What you have to do:
Of all the entries below, retype only the lines from the one with "if x.envState = .off" through the one with "def sampleFold (s", exactly as they appear.

Provided data:
/-- The values of `voice_defaults` (R47). `lvl` is the value of the model's own field `decayLevel`
(log 5), which R47 does not list. -/
def defaultVoice (arbLen : Nat) (lvl : BitVec 9) : Voice :=
  { wave := 0, freq := 0, vol := 0, pw := 0x8000
    attack := 0, decay := 0, release := 0, sustain := 256
    phase := 0
    envState := .off, envValue := 0, envStep := 0, envElapsed := 0, envTarget := 0
    noiseSample := 0, arbRd := BitVec.ofNat 9 arbLen, arb := [], decayLevel := lvl }

/-- `frames(ms)` (R116). -/
def frameCount (sr : BitVec 20) (ms : Half) : Nat := max 1 (ms.toNat * sr.toNat / 1000)

/-- `(target - E) quot N` (R122). -/
def phaseStep (target e n : Nat) : Int := ((target : Int) - (e : Int)).tdiv (n : Int)

/-- `enter(v, st, ms)` with target level `target` (R122). -/
def entered (st : EnvState) (target : Nat) (ms : Half) (sr : BitVec 20) (x : Voice) : Voice :=
  { x with
    envState := st
    envElapsed := 0
    envTarget := BitVec.ofNat 32 (frameCount sr ms)
    envStep := BitVec.ofInt 32 (phaseStep target x.envValue.toNat (frameCount sr ms)) }

/-- `trigger_attack` (R122). -/
def attacked (sr : BitVec 20) (x : Voice) : Voice := entered .attack (2 ^ 30) x.attack sr x

/-- `trigger_release` (R124). -/
def released (sr : BitVec 20) (x : Voice) : Voice := entered .release 0 x.release sr x

/-- The body of `silence_all`'s loop (R144). -/
def silenceBody (s : State) (v : Nat) : State :=
  setSlot v (fun x =>
    { x with envState := .off, envValue := 0, envStep := 0, envElapsed := 0, envTarget := 0 }) s

/-- `silence_all()`, voice by voice in ascending order (R144). -/
def silenced (s : State) : State := (List.range s.g.nva.toNat).foldl silenceBody s

/-! ## READ's selectors (R71, R86) -/

/-- The ERRCODE values (R164). -/
def errCodeNumber : ErrCode → Nat
  | .none => 0
  | .illegalOp => 1
  | .rsvd => 2
  | .badVoice => 3
  | .badValue => 4
  | .badState => 5

/-- The ENV_STATE codes (R35). -/
def envStateNumber : EnvState → Nat
  | .off => 0
  | .attack => 1
  | .decay => 2
  | .sustain => 3
  | .release => 4

/-- STATUS as a number, bit by bit (R43). -/
def statusNumber (s : State) : Nat :=
  s.seq.playing.toNat + 2 * s.seq.loop.toNat + 4 * s.g.done.toNat + 8 * s.g.err.toNat +
    16 * s.seq.cbEn.toNat + 32 * s.seq.beatValid.toNat + 256 * errCodeNumber s.g.errcode

/-- What the global selectors return (R71, R86). -/
def globalReads (s : State) : List (Half × Word) :=
  [(0x00, BitVec.ofNat 32 (statusNumber s)), (0x01, BitVec.ofNat 32 s.g.sr.toNat),
    (0x02, BitVec.ofNat 32 s.g.mvol.toNat), (0x03, BitVec.ofNat 32 s.g.nva.toNat),
    (0x04, BitVec.ofNat 32 s.seq.len.toNat), (0x05, BitVec.ofNat 32 s.seq.voices.toNat),
    (0x06, BitVec.ofNat 32 s.seq.base.toNat), (0x07, BitVec.ofNat 32 s.seq.beatMs.toNat),
    (0x08, s.seq.start), (0x09, s.seq.last), (0x0A, s.g.noise)]

/-- What the voice selectors return for the voice `x` (R71, R86). -/
def voiceReads (x : Voice) : List (Half × Word) :=
  [(0x10, BitVec.ofNat 32 x.wave.toNat), (0x11, BitVec.ofNat 32 x.freq.toNat),
    (0x12, BitVec.ofNat 32 x.vol.toNat), (0x13, BitVec.ofNat 32 x.pw.toNat),
    (0x14, BitVec.ofNat 32 x.attack.toNat), (0x15, BitVec.ofNat 32 x.decay.toNat),
    (0x16, BitVec.ofNat 32 x.sustain.toNat), (0x17, BitVec.ofNat 32 x.release.toNat),
    (0x18, x.phase), (0x19, BitVec.ofNat 32 x.envValue.toNat), (0x1A, x.envStep),
    (0x1B, x.envElapsed), (0x1C, x.envTarget),
    (0x1D, BitVec.ofNat 32 (envStateNumber x.envState)),
    (0x1E, BitVec.ofInt 32 x.noiseSample.toInt), (0x1F, BitVec.ofNat 32 x.arbRd.toNat)]

/-! ## SAMPLE (R134) -/

/-- The shared state a voice's kinds see: the generator, the host's answers, the events so far. -/
def mixOf (s : State) : Mix :=
  { noise := s.g.noise, refills := s.port.refills, refillCount := s.port.refillCount
    events := s.port.events, acc := 0 }

/-- The body of SAMPLE's loop for voice `v`, on the whole state and the accumulator (R94, R95, R134). -/
def sampleBody (r : State × Int) (v : Nat) : State × Int :=
  match r.1.voices[v]? with
  | none => r
  | some x =>
    let s := r.1
    let t := x.phase.toNat + (x.freq.toNat * 2 ^ 32 / s.g.sr.toNat) % 2 ^ 32
    let y := { x with phase := BitVec.ofNat 32 t }
    if x.envState = .off then (setSlot v (fun _ => y) s, r.2)
    else
      let k := voiceRaw s.params v (decide (2 ^ 32 ≤ t)) y (mixOf s)
      let a : Int := k.2.2 * (x.envValue.toNat : Int) / 2 ^ 30
      let g : Int := a * (x.vol.toNat : Int) / 2 ^ 8
      (setSlot v (fun _ => envTick s.g.sr k.1)
        { s with
          g := { s.g with noise := k.2.1.noise }
          port := { s.port with
            refills := k.2.1.refills, refillCount := k.2.1.refillCount, events := k.2.1.events } },
        r.2 + g)

/-- SAMPLE's loop in ascending voice order, from an accumulator of 0 (R134). -/
def sampleFold (s : State) : State × Int :=
  (List.range s.g.nva.toNat).foldl sampleBody (answering 0 s, 0)

/-- `clamp(m, -32768, 32767)` of `m = (acc * MVOL) quot 100` (R137). -/
def clipped (acc : Int) (mvol : BitVec 7) : Int :=
  max (-32768) (min 32767 ((acc * (mvol.toNat : Int)).tdiv 100))

/-- The state SAMPLE leaves (R134): the loop's, with RDATA the clipped sample. -/
def sampled (s : State) : State :=
  let r := sampleFold s
  { r.1 with port := { r.1.port with rdata := BitVec.ofInt 32 (clipped r.2 s.g.mvol) } }

/-- What SAMPLE needs of a state to run: with an active voice the rate is not 0 (R23), and no read index
lies beyond its buffer (R40). Every state of a run is so (R46). -/
def sampleReady (s : State) : Prop :=
  (s.g.nva = 0 ∨ s.g.sr ≠ 0) ∧ ∀ x ∈ s.voices, x.arbRd.toNat ≤ s.params.arbLen

/-! ## TICK (R155, R156) -/

/-- `cur_beat(now)` (R145). -/
def beatAt (q : Sequencer) (now : Word) : Nat :=
  ((now.toNat + 2 ^ 32 - q.start.toNat) % 2 ^ 32) / q.beatMs.toNat

/-- The body of `dispatch(col)`'s loop for row `v` (R52, R155). -/
def dispatchBody (col : Nat) (s : State) (v : Nat) : State :=
  let n := Memory.read s.nt (s.seq.base.toNat + v * s.seq.len.toNat + col)
  if 0 < n.toInt then setSlot v (fun x => attacked s.g.sr { x with freq := n }) s
  else if n.toInt = -1 then setSlot v (fun x => released s.g.sr x) s
  else s

/-- `dispatch(col)`, row by row in ascending order (R155). -/
def dispatched (col : Nat) (s : State) : State :=
  (List.range s.seq.voices.toNat).foldl (dispatchBody col) s

/-- A beat is due at `now`: the sequencer plays and the beat differs from the last dispatched one. -/
def beatDue (now : Word) (s : State) : Prop :=
  s.seq.playing = true ∧ 1 ≤ s.seq.beatMs.toNat ∧
    (s.seq.beatValid = false ∨ beatAt s.seq now ≠ s.seq.last.toNat)

/-- The bound table lies in the note table (R46 (8)). -/
def tableFits (s : State) : Prop :=
  1 ≤ s.seq.len.toNat ∧
    s.seq.base.toNat + s.seq.voices.toNat * s.seq.len.toNat ≤ s.params.ntWords

/-! ## Writers (R49) -/

/-- The command is one of those named. -/
def oneOf (names : List Mnemonic) (i : Instr) : Prop := mnemonicOf i ∈ names

/-- The rows of R49 for one voice slot, before and after a command. -/
def voiceWriters (i : Instr) (x y : Voice) : Prop :=
  (oneOf [.setWave, .init] i ∨ y.wave = x.wave) ∧
    (oneOf [.setFreq, .tick, .init] i ∨ y.freq = x.freq) ∧
    (oneOf [.setVol, .init] i ∨ y.vol = x.vol) ∧ (oneOf [.setPw, .init] i ∨ y.pw = x.pw) ∧
    (oneOf [.setAttack, .init] i ∨ y.attack = x.attack) ∧
    (oneOf [.setDecay, .init] i ∨ y.decay = x.decay) ∧
    (oneOf [.setSustain, .init] i ∨ y.sustain = x.sustain) ∧
    (oneOf [.setRelease, .init] i ∨ y.release = x.release) ∧
    (oneOf [.sample, .init] i ∨
      y.phase = x.phase ∧ y.noiseSample = x.noiseSample ∧ y.arbRd = x.arbRd) ∧
    (oneOf [.trigAttack, .trigRelease, .sample, .tick, .seqStop, .init] i ∨
      y.envState = x.envState ∧ y.envValue = x.envValue ∧ y.envStep = x.envStep ∧
        y.envElapsed = x.envElapsed ∧ y.envTarget = x.envTarget) ∧
    (oneOf [.arbWrite, .sample, .init] i ∨ y.arb = x.arb)

/-- Refill events name voices in strictly ascending order, and EV_DONE stands alone (R167). -/
def eventsOrdered (es : List Event) : Prop :=
  es = [.done] ∨ ∃ vs : List Nat, es = vs.map Event.refill ∧ vs.Pairwise (· < ·)

end Sys2Proof.Claim

section

open Sys2Proof Sys2Proof.Machine Sys2Proof.Claim

/-! ## Encoding -/

/-- R67, R70, R72: decoding the encoding of any command gives it back, whatever its operands. -/
def Obligations.EncodedCommandDecodesToItself : Prop :=
  ∀ i : Instr, i.wf = true → decode (encode i).1 (encode i).2 = .ok i

/-- R70, R72: a pair of words that decodes is the encoding of the command it decodes to. -/
def Obligations.DecodedCommandEncodesToItsWords : Prop :=
  ∀ (cmd arg : Word) (i : Instr), decode cmd arg = .ok i → i.wf = true ∧ encode i = (cmd, arg)

/-- R73: exactly the opcodes in the five ranges are illegal, whatever the other fields hold. -/
def Obligations.IllegalOpcodesAreTheListedRanges : Prop :=
  ∀ cmd arg : Word, decode cmd arg = .error .illegalOp ↔
    (0x06 ≤ (opField cmd).toNat ∧ (opField cmd).toNat ≤ 0x0F ∨
      0x15 ≤ (opField cmd).toNat ∧ (opField cmd).toNat ≤ 0x1F ∨
      0x26 ≤ (opField cmd).toNat ∧ (opField cmd).toNat ≤ 0x2F ∨
      0x32 ≤ (opField cmd).toNat ∧ (opField cmd).toNat ≤ 0x3F ∨
      0x48 ≤ (opField cmd).toNat)

/-- R78: the encoding examples of the spec: the text assembles to the words, and the words decode. -/
def Obligations.EncodingExamplesDecode : Prop :=
  (assembleWords "SET_FREQ v1, 440" = some [(0x110101B8, 0)] ∧
    decode 0x110101B8 0 = .ok (.setFreq 1 440)) ∧
  (assembleWords "INIT 4, 44100" = some [(0x01000004, 0x0000AC44)] ∧
    decode 0x01000004 0x0000AC44 = .ok (.init 4 44100)) ∧
  (assembleWords "SEQ_START 1, 0" = some [(0x41000001, 0)] ∧
    decode 0x41000001 0 = .ok (.seqStart true 0)) ∧
  (assembleWords "TICK 400" = some [(0x47000000, 0x00000190)] ∧
    decode 0x47000000 0x00000190 = .ok (.tick 400)) ∧
  (assembleWords "NT_WRITE -1, 1" = some [(0x4500FFFF, 1)] ∧
    decode 0x4500FFFF 1 = .ok (.ntWrite 0xFFFF 1)) ∧
  (assembleWords "SET_WAVE v0, SAW|SQUARE" = some [(0x1000000A, 0)] ∧
    decode 0x1000000A 0 = .ok (.setWave 0 0x0A))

Task result:
    if x.envState = .off then (setSlot v (fun _ => y) s, r.2)
    else
      let k := voiceRaw s.params v (decide (2 ^ 32 ≤ t)) y (mixOf s)
      let a : Int := k.2.2 * (x.envValue.toNat : Int) / 2 ^ 30
      let g : Int := a * (x.vol.toNat : Int) / 2 ^ 8
      (setSlot v (fun _ => envTick s.g.sr k.1)
        { s with
          g := { s.g with noise := k.2.1.noise }
          port := { s.port with
            refills := k.2.1.refills, refillCount := k.2.1.refillCount, events := k.2.1.events } },
        r.2 + g)

/-- SAMPLE's loop in ascending voice order, from an accumulator of 0 (R134). -/
def sampleFold (s : State) : State × Int :=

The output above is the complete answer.